The problem is to parse a series of commands that instruct a robot arm in how to manipulate blocks that lie on a flat table. Initially there are n blocks on the table (numbered from 0 to n-1) with block bi adjacent to block bi+1 for all 0 <= i < n-1 as shown in the diagram below:
The valid commands for the robot arm that manipulates blocks are:
move a onto b
where a and b are block numbers, puts block a onto block b after returning any blocks that are stacked on top of blocks a and b to their initial positions.
move a over b
where a and b are block numbers, puts block a onto the top of the stack containing block b, after returning any blocks that are stacked on top of block a to their initial positions.
pile a onto b
where a and b are block numbers, moves the pile of blocks consisting of block a, and any blocks that are stacked above block a, onto block b. All blocks on top of block b are moved to their initial positions prior to the pile taking place. The blocks stacked above block a retain their order when moved.
pile a over b
where a and b are block numbers, puts the pile of blocks consisting of block a, and any blocks that are stacked above block a, onto the top of the stack containing block b. The blocks stacked above block a retain their original order when moved.
quit
terminates manipulations in the block world.

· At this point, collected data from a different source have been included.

-- ==== Sys2Proof/Laws/Memory.lean ====
section
/-! SUPPORT. Memory: reading after writing, the canonical form, and the little-endian doubleword (20_memory.md R60,
R64). -/

namespace Sys2Proof.Machine

@[simp] theorem memRead_nil (a : Nat) : memRead [] a = none := rfl

theorem memRead_memWrite_same (m : List Host.Cell) (a : Nat) (b : Byte) : memRead (memWrite m a b) a = some b := by
  induction m with
  | nil => simp [memWrite, memRead]
  | cons c rest ih =>
    obtain ⟨k, v⟩ := c
    simp only [memWrite]
    split_ifs with h1 h2
    · simp [memRead]
    · simp [memRead]
    · simp [memRead, h1, h2, ih]

theorem memRead_memWrite_other (m : List Host.Cell) {a a' : Nat} (b : Byte) (h : a' ≠ a) :
    memRead (memWrite m a b) a' = memRead m a' := by
  induction m with
  | nil => simp [memWrite, memRead, h]
  | cons c rest ih =>
    obtain ⟨k, v⟩ := c
    simp only [memWrite]
    split_ifs with h1 h2
    · simp only [memRead]
      split_ifs <;> first | rfl | omega
    · subst h2
      simp [memRead, h]
    · simp [memRead, ih]

theorem memRead_memWriteBytes_outside (bs : List Byte) (m : List Host.Cell) {a a' : Nat}
    (h : a' < a ∨ a + bs.length ≤ a') : memRead (memWriteBytes m a bs) a' = memRead m a' := by
  induction bs generalizing m a with
  | nil => rfl
  | cons b bs ih =>
    simp only [List.length_cons] at h
    rw [memWriteBytes, ih _ (by omega), memRead_memWrite_other _ _ (by omega)]

theorem memRead_memWriteBytes_inside (bs : List Byte) (m : List Host.Cell) (a k : Nat) (h : k < bs.length) :
    memRead (memWriteBytes m a bs) (a + k) = some bs[k] := by
  induction bs generalizing m a k with
  | nil => simp at h
  | cons b bs ih =>
    cases k with
    | zero =>
      rw [memWriteBytes, memRead_memWriteBytes_outside _ _ (by omega)]
      simpa using memRead_memWrite_same m a b
    | succ k =>
      have hi := ih (memWrite m a b) (a + 1) k (by simpa using h)
      rw [show a + 1 + k = a + (k + 1) by omega] at hi
      simpa [memWriteBytes] using hi

theorem memRising_mono {lo lo' : Nat} {m : List Host.Cell} (h : memRising lo m = true) (hl : lo' ≤ lo) :
    memRising lo' m = true := by
  cases m with
  | nil => rfl
  | cons c rest =>
    simp only [memRising, Bool.and_eq_true, decide_eq_true_eq] at h ⊢
    exact ⟨⟨by omega, h.1.2⟩, h.2⟩

theorem memRising_memWrite {lo a : Nat} {m : List Host.Cell} (b : Byte) (h : memRising lo m = true) (hl : lo ≤ a)
    (ha : a < 2 ^ 64) : memRising lo (memWrite m a b) = true := by
  induction m generalizing lo with
  | nil =>
    simp only [memWrite, memRising, Bool.and_true, Bool.and_eq_true, decide_eq_true_eq]
    exact ⟨hl, ha⟩
  | cons c rest ih =>
    obtain ⟨k, v⟩ := c
    simp only [memRising, Bool.and_eq_true, decide_eq_true_eq] at h
    simp only [memWrite]
    split_ifs with h1 h2
    · simp only [memRising, Bool.and_eq_true, decide_eq_true_eq]
      exact ⟨⟨hl, ha⟩, ⟨by omega, h.1.2⟩, h.2⟩
    · subst h2
      simp only [memRising, Bool.and_eq_true, decide_eq_true_eq]
      exact h
    · simp only [memRising, Bool.and_eq_true, decide_eq_true_eq]
      exact ⟨h.1, ih h.2 (by omega)⟩

/-- Every byte write keeps the canonical form. -/
theorem memWf_memWrite {m : List Host.Cell} {a : Nat} (b : Byte) (h : memWf m = true) (ha : a < 2 ^ 64) :
    memWf (memWrite m a b) = true :=
  memRising_memWrite b h (Nat.zero_le a) ha

/-- Every write of consecutive bytes keeps the canonical form. -/
theorem memWf_memWriteBytes (bs : List Byte) {m : List Host.Cell} {a : Nat} (h : memWf m = true)
    (ha : a + bs.length ≤ 2 ^ 64) : memWf (memWriteBytes m a bs) = true := by
  induction bs generalizing m a with
  | nil => exact h
  | cons b bs ih =>
    simp only [List.length_cons] at ha
    exact ih (memWf_memWrite b h (by omega)) (by omega)

theorem memReadBytes_congr {m m' : List Host.Cell} {a n : Nat}
    (h : ∀ k, k < n → memRead m' (a + k) = memRead m (a + k)) : memReadBytes m' a n = memReadBytes m a n := by
  induction n generalizing a with
  | zero => rfl
  | succ n ih =>
    have h0 := h 0 (by omega)
    simp only [Nat.add_zero] at h0
    simp only [memReadBytes, h0]
    rw [ih fun k hk => by simpa [Nat.add_assoc, Nat.add_comm 1] using h (k + 1) (by omega)]

theorem memReadBytes_of_bytes {m : List Host.Cell} {a : Nat} (bs : List Byte)
    (h : ∀ k (hk : k < bs.length), memRead m (a + k) = some bs[k]) : memReadBytes m a bs.length = some bs := by
  induction bs generalizing a with
  | nil => rfl
  | cons b bs ih =>
    have h0 := h 0 (by simp)
    simp only [Nat.add_zero, List.getElem_cons_zero] at h0
    have ht := ih (a := a + 1) fun k hk => by
      have hi := h (k + 1) (by simpa using hk)
      rw [show a + (k + 1) = a + 1 + k by omega] at hi
      simpa using hi
    simp [memReadBytes, h0, ht]

@[simp] theorem length_bytesOfWord (v : Word64) : (bytesOfWord v).length = 8 := rfl

/-- The little-endian bytes of a doubleword spell it (R60). -/
theorem ofNat_numberOfBytes_bytesOfWord (v : Word64) : BitVec.ofNat 64 (numberOfBytes (bytesOfWord v)) = v := by
  apply BitVec.eq_of_toNat_eq
  have h := v.isLt
  simp only [bytesOfWord, byteOf, numberOfBytes, BitVec.extractLsb'_toNat, BitVec.toNat_ofNat, Nat.shiftRight_eq_div_pow]
  omega

/-- Reading a doubleword after writing it gives it back. -/
theorem memReadWord_memWriteBytes_same (m : List Host.Cell) (a : Nat) (v : Word64) :
    memReadWord (memWriteBytes m a (bytesOfWord v)) a = some v := by
  have h := memReadBytes_of_bytes (m := memWriteBytes m a (bytesOfWord v)) (a := a) (bytesOfWord v)
    fun k hk => memRead_memWriteBytes_inside (bytesOfWord v) m a k hk
  rw [length_bytesOfWord] at h
  simp [memReadWord, h, ofNat_numberOfBytes_bytesOfWord]

/-- A doubleword elsewhere is unchanged by writing one. -/
theorem memReadWord_memWriteBytes_other (m : List Host.Cell) {a a' : Nat} (v : Word64)
    (h : a' + 8 ≤ a ∨ a + 8 ≤ a') :
    memReadWord (memWriteBytes m a (bytesOfWord v)) a' = memReadWord m a' := by
  unfold memReadWord
  rw [memReadBytes_congr fun k hk => memRead_memWriteBytes_outside _ _ (by simp only [length_bytesOfWord]; omega)]

/-- The bytes of a doubleword determine what it reads as. -/
theorem memReadWord_congr {m m' : List Host.Cell} {a : Nat}
    (h : ∀ k, k < 8 → memRead m' (a + k) = memRead m (a + k)) : memReadWord m' a = memReadWord m a := by
  unfold memReadWord
  rw [memReadBytes_congr h]

end Sys2Proof.Machine
end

Any command in which a = b or in which a and b are in the same stack of blocks is an illegal command. All illegal commands should be ignored and should have no affect on the configuration of blocks.
Input
The input begins with an integer n on a line by itself representing the number of blocks in the block world. You may assume that 0 < n < 25.
The number of blocks is followed by a sequence of block commands, one command per line. Your program should process all commands until the quit command is encountered.
You may assume that all commands will be of the form specified above. There will be no syntactically incorrect commands.
Output
The output should consist of the final state of the blocks world. Each original block position numbered i ( 0 <= i < n where n is the number of blocks) should appear followed immediately by a colon. If there is at least a block on it, the colon must be followed by one space, followed by a list of blocks that appear stacked in that position with each block number separated from other block numbers by a space. Don’t put any trailing spaces on a line.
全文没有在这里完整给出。